Каждый из двенадцати человек отчётливо «слышал» каждое слово. Четверо записывали. Никто не знал, дадут ли фаэтонцы второй сеанс, нельзя было полагаться только на память.

Слова Иайи звучали на шести языках. Какой силой воображения, какой отчётливостью мысли надо было обладать, чтобы фразы фаэтонского языка превращались и образы и понятия, легко воспринимаемые любым мозгом!

Последние слова Иайи поразили всех. «Новая родина… отдалённые потомки.» Это означало, что обитатели пятой планеты не погибли, как думали люди. Они спаслись и поселились на другой планете, очевидно не принадлежавшей к Солнечной системе.

— Вы можете задавать мне вопросы, — продолжал Иайа. — Я буду отвечать вам. Разумеется, только на те, которые мы смогли предвидеть. В аппарате, откуда вы слышите мой голос, записано несколько десятков вопросов и ответов.

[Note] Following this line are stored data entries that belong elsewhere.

/-- The die is ready: its kind of mount and a lost image are recorded (R351, R359); a remounted die returns (R473). -/
def State.mountDie (s : State) (d : Nat) (find : MountFind) : State :=
  let x := s.die d
  let src := srcOf 0x01 ((d + 1) * 256)
  let t := s.mountTables d find
  let t := if find.imageReads || x.live then t else match s.mountImage d with
    | some i => t.raise 0x0213 src i.die (i.lastCommit % 2 ^ 32) (i.lastCommit / 2 ^ 32) 0
    | none => t
  let t := t.raise (0x0210 + mountKind x find) src (x.epochNo % 2 ^ 32) find.ms 0 0
  let t : State := if x.ez64 then { t with mode := { t.mode with importing := true } } else t
  (if x.cause = 3 then t.dieOffline d 0 else t.settleCauses).settleImport d

/-- What keeps store die d from mounting: cause 5 unformatted (R326, R359), cause 3 for the other failures. -/
def State.mountStop (s : State) (d : Nat) (find : MountFind) : Option Nat :=
  let x := s.die d
  if x.ez64 && s.otp.importDis then some 3
  else if !x.ez64 && (!find.keyTable || !find.anchor || decide (x.epochs = [])) then some 5
  else if find.otherPieceLost then some 3
  else none

/-- The die may mount now: in MOUNT or IMPORT with nothing against it, or as a remount. -/
def State.mayMount (s : State) (d : Nat) : Bool :=
  let x := s.die d
  let mounting := (decide (s.mode.mode = Mode.mount) || decide (s.mode.mode = Mode.imports)) && !x.ready && decide (x.cause = 0)
  let remount := decide (x.cause = 3) && !s.inReset && !decide (s.mode.mode = Mode.holdup) && !s.mode.mode.beforeLinkup &&
    !decide (s.mode.mode = Mode.linkup) && !decide (s.mode.mode = Mode.format)
  !x.inReset && !x.stackLost && !(s.mgmtFault (d + 1)).retired && (mounting || remount)

/-! ## The end of MOUNT (R358, R410) -/

/-- A standalone package forms a generation of itself at address 0 (R410), through its fabric record (R405). -/
def State.standAlone (s : State) : State :=
  if (upto 128).any (fun m => s.macPresent m && (s.mac m).live.fabMac.getLsbD 0) then s
  else
    let n := match s.lastGen with
      | some g => g.num + 1
      | none => 1
    let t : State := { s with fab := { s.fab with standalone := true, fillDone := true } }
    t.recordLater (.adopt { num := n, repl := field s.fab.ctrlLive 0 2, members := [{ t.memberOf Config.uid 0 with flags := t.ownFlags }] })

/-- Every store die in service is ready: the sequencer resumes above the highest COMMITEND unless FORMAT started it anew
(R548), each die begins an epoch, a standalone package forms its generation (R55, R358, R410). -/
def State.settleMount (s : State) : State :=
  let ready := (upto 4).all (fun d => decide ((s.die d).cause ≠ 0) || (s.die d).ready)
  if (decide (s.mode.mode = Mode.mount) || decide (s.mode.mode = Mode.imports)) && !s.mode.mounted && ready then
    let top := (upto 4).foldl (fun m d => max m (s.die d).commitEnd) 0
    let t : State := { s with
      wot := if s.wot.resumed then s.wot else { s.wot with lastCommit := top, blockEnd := top, resumed := true }
      mode := { s.mode with mounted := true }
      dies := tabMapAll (fun _ => {}) (fun _ d => if d.online then { d with epochDue := true } else d) s.dies }
    (t.standAlone.settleServe.settleSel).ownChanged
  else s

/-- MOUNT_DIE_READY (R351 to R361): the die is ready, or offline for what it found; with the last die MOUNT ends. -/
def execMountDieReady (die : Nat) (find : MountFind) (s : State) : Out :=
  let t := if s.mayMount die then
      match s.mountStop die find with
      | some c =>
        let u := (s.modDie die (fun d => { d with unformatted := decide (c = 5), live := if c = 5 then false else d.live })).banksIn die
        u.dieOffline die c
      | none =>
        let u := s.mountDie die find
        if u.mode.mounted then u.ownChanged else u
    else s
  outcome (Wf.die die) t.settleMount

/-- NOGEN_TIMEOUT (R424, Table 15-2): 40 s after the end of MOUNT no committed generation names the package. -/
def execNogenTimeout (s : State) : Out :=
  let t := (s.setCause 6 true).settleReadOnly
  outcome true (whenDo
    ((decide (s.mode.mode = Mode.mount) || decide (s.mode.mode = Mode.imports)) && s.mode.mounted && s.selfMember.isNone) s
    (t.toMode .degraded))

/-- LINKUP_TIMEOUT (R549): 2 s after LINKUP began. -/
def execLinkupTimeout (s : State) : Out := outcome true (whenDo (decide (s.mode.mode = Mode.linkup)) s s.leaveLinkup)

/-! ## The end of FORMAT (R453) -/

/-- The HKEY secret of a fabric domain ID (R201). -/
def hkeySecret (dom : BitVec 64) : BitVec 128 :=
  BitVec.ofNat 128 (beNat (hkdfExpand (hkdfExtract (zeros 32) (beOctets 8 dom.toNat)) (ascii "nirm hkey") 16))

/-- Every key of the die drawn afresh (R325): 1,025 keys of 64 octets. -/
def State.drawKeys (s : State) : Tab (BitVec 512) × State :=
  (upto 1025).foldl (fun acc k =>
    let q := acc.2.random 64
    (tabSet (fun _ => 0) acc.1 k (BitVec.ofNat 512 (beNat q.1)), q.2)) ([], s)

/-- Blocks of a die that carry the factory bad-block mark are retired (R291, R453): `place` names a block's flash die. -/
def Die.markFactory (d : Die) (place : Nat → W32) : Die :=
  (d.flash.flatMap (fun f => f.2.marked.map (fun b => f.1 * 16384 + b))).foldl (fun d b =>
    if (d.block b).bad then d
    else { d.modBlock b (fun k => { k with bad := true }) with retired := d.retired ++ [(place b, b % 16384)] }) d

/-- What FORMAT leaves of a die: new keys, the retirements, an EPOCH 1 with empty tables whose journal starts with the RETIRE
items; every other block is free, to be erased before its first use, and the flash unique IDs are recorded (R275). -/
def Die.format (d : Die) (keys : Tab (BitVec 512)) (hkey : BitVec 128) : Die :=
  let retire : EffRec := { commit := 0, floor := 1, nsid := tableNsid, items := d.retired.map (fun r => .retire r.1 r.2) }
  let e : Epoch := { num := 1, seqStart := 1, jStart := 0, commitEnd := 0, seqEnd := 0, serialNext := 0, snap := { hkey := hkey } }
  let p := { d with pairs := [] }.choosePairs
  { inReset := d.inReset, pairs := p.pairs, anchorUsed := 1, cause := d.cause, stackTrained := d.stackTrained, stackLost := d.stackLost, stackCause := d.stackCause
    stackTemp := d.stackTemp, cascade := d.cascade, links := d.links
    pseudo := d.pseudo, channels := d.channels, keys := keys, keySeq := d.keySeq + 1
    flash := tabMapAll (fun _ => {}) (fun _ f => { f with recorded := f.unique }) d.flash
    blocks := tabMapAll (fun _ => {}) (fun _ b => { b with reads := 0, mode := none, opened := 0 }) d.blocks
    regions := tabMapAll (fun _ => {}) (fun _ r => ({ cfg := r.cfg, live := r.live } : Region)) d.regions
    retired := d.retired, ledger := { ds := d.ledger.ds, lcap := d.ledger.lcap }
    journal := [(0, [retire])], jnext := 1, epochs := [e] }

/-- FORMAT_COMPLETE (R453): when the requests committed before it have run (R109), the package enters MOUNT with a new history. A die that no link reaches takes no part; one that
was unformatted or did not mount can mount now. -/
def execFormatComplete (s : State) : Out :=
  let hkey := hkeySecret s.otp.fabDom
  let t := (upto 4).foldl (fun s d =>
    if (s.die d).cause = 1 then s else
      let q := (if 3 ≤ (s.die d).cause then s.dieOffline d 0 else s).drawKeys
      q.2.modDie d (fun x => (x.markFactory (fun b => w32 (s.fullPlace (flashPlace d (b / 16384))))).format q.1 hkey)) s
  let t : State := { t with
    tables := { hkey := hkey }
    eng := { t.eng with handlers := [], progs := [], olderProgs := [] }
    sel := { t.sel with rows := [], copies := [], used := [] }
    wot := { t.wot with lastCommit := 0, blockEnd := 0, resumed := true, numbered := false }
    mode := { t.mode with mounted := false, drained := false, drainAsked := false, importing := false } }
  let t := ((t.setCause 5 false).settleCauses).toMode .mount
  outcome true (whenDo (decide (s.mode.mode = Mode.format) && decide (s.eng.treqs = [])) s t)

end Sys2Proof.Machine
end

Фаэтонец замолчал. Он стоял перед людьми и смотрел на них огромными глазами, устремлёнными в одну точку. Его руки оставались протянутыми вперёд, он как бы застыл в этой позе. И настолько живым казался Иайа, что каждый невольно подумал, что он устанет, если не опустит рук.

Но изображение фаэтонца не могло устать. Могли устать сами люди. И за много веков до этой беседы, обдумывая и подготавливая её, фаэтонцы подумали и об этом. Следующие слова Иайи показали, что он и его товарищи представляли себе всю обстановку встречи с поразительной точностью.

— Вернитесь на поверхность планеты, — сказал Иайа. — Обдумайте ваши вопросы. Спуститесь сюда через одну двухтысячную долю времени, необходимого для вашей планеты, чтобы обойти вокруг Солнца. И примите меры против усталости. Наша беседа будет продолжительной.

Разумеется, фаэтонцы не могли знать счёта времени земных людей, и они нашли форму, как указать нужное время, чтобы прияли все, независимо от принятой единицы измерения.

И перед людьми снова встала жёлто-серая стена. Изображение Иайи исчезло.

— Это означает четыре часа и двадцать три минуты, — сказал Пайчадзе, произведя несложный расчёт.

— За работу, друзья! — по-английски, чтобы все поняли, сказал Камов. — Фаэтонцы дали нам не много времени на подготовку.

Пока учёные составляли список вопросов, которые они хотели задать Иайе, в подземную комнату спустили двенадцать кресел и расположили их полукругом перед стеной, где должен был снова появиться фаэтонец.

Мельников подробно рассказал о том, что они видели, тем, кто не был внизу. И у всех возник один и тот же вопрос — зачем понадобился фаэтонцам этот театральный эффект? Почему они не ограничились «говорящей» машиной, а сочли нужным показать людям «живого» фаэтонца?

На этот вопрос был только один ответ, и он напрашивался сам собой, особенно после того, как Йайа сказал, что фаэтонцы не погибли, а существуют где-то. Они не были уверенны, что люди увидят фильм на кольцевом корабле, и хотели показать, как выглядят те, с кем придётся иметь дело впоследствии. Ведь Иайа сказал, что свяжет людей с отдалёнными потомками фаэтонцев.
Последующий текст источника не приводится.